By Azeem Ahmed Khan
Pakistan’s agriculture sector is targeted to grow by 3.6% in the fiscal year 2026-27, up from 2.9% growth recorded during FY26 despite flood damage, according to the Monthly Economic Update & Outlook, June 2026, released by the Finance Division.
The outlook indicates that the government expects a more balanced performance across key sub-sectors of agriculture in the next fiscal year, supported by better input availability, mechanisation, climate-smart technologies, stronger research and extension services, livestock reforms, aquaculture development and improved access to finance.
According to the report, livestock is projected to remain the strongest contributor within the agriculture sector, with a growth target of 3.9% for FY27. Other crops are targeted to grow by 3.5%, followed by important crops at 2.9%, fisheries at 1.7% and cotton ginning at 1.5%.
The report says the agriculture sector registered 2.9% growth in FY26 despite damage from floods, demonstrating resilience in farm-related activity. The sector is expected to improve further in FY27 as policy support and better input conditions help lift production prospects.

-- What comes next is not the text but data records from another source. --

-- ==== Sys2Proof/Machine/Step.lean ====
section
/-! DEFINITION. One CPU step, `executeInstruction()` (30_encoding.md R130). -/

namespace Sys2Proof.Machine

/-- `Step()` (R130): fetch, advance `PC`, execute, poll. -/
def step (s : State) : Host.Outcome State Fault Refusal :=
  match fetch s with
  | .ok ((t, ps), s') => finishStep (exec (bindParams t ps) (beginExecute s' t))
  | .error e => outcome (.error e)

/-- The state with the instruction whose bits are `w` stored where `step` fetches its next instruction. -/
def State.withFetchWord (s : State) (nbits w : Nat) : State := placeBytes s s.pc (wordBytes nbits w)

end Sys2Proof.Machine
end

The availability of key agricultural inputs for the ongoing Kharif 2026 season has improved, the Finance Division noted. This improvement is important for sustaining crop activity and supporting the targeted recovery in the next fiscal year.
Agricultural credit disbursement also increased significantly during FY26. The report says credit disbursement rose by 18.9% to Rs2,457.9 billion during July-April FY26, compared with Rs2,066.6 billion in the same period last year.
The increase in credit reflects improved financing support for the agricultural sector, which is expected to help farmers access inputs, machinery, and other production needs.
Imports of agricultural machinery and implements also increased during the period under review. According to the Finance Division, machinery and implement imports rose by 24.8% to $123.8 million during July-May FY26 from $99.2 million last year, indicating growing investment in mechanisation.
Fertiliser offtake showed a mixed trend during the early months of Kharif 2026. Urea offtake during April-May stood at 882,000 tonnes, up 31.9% from the same period last year. However, diammonium phosphate (DAP) offtake during the same period stood at 146,000 tonnes, down 24.3% from last year.
The report attributed the reduction in DAP offtake to its high prices. The mixed fertiliser trend suggests that while urea use has strengthened, costly DAP remains a pressure point for crop input use.
Overall, the Finance Division’s outlook presents agriculture as a sector set for improved growth in FY27, with the targeted expansion relying on livestock performance, crop recovery, better credit flows, machinery imports and improved input availability.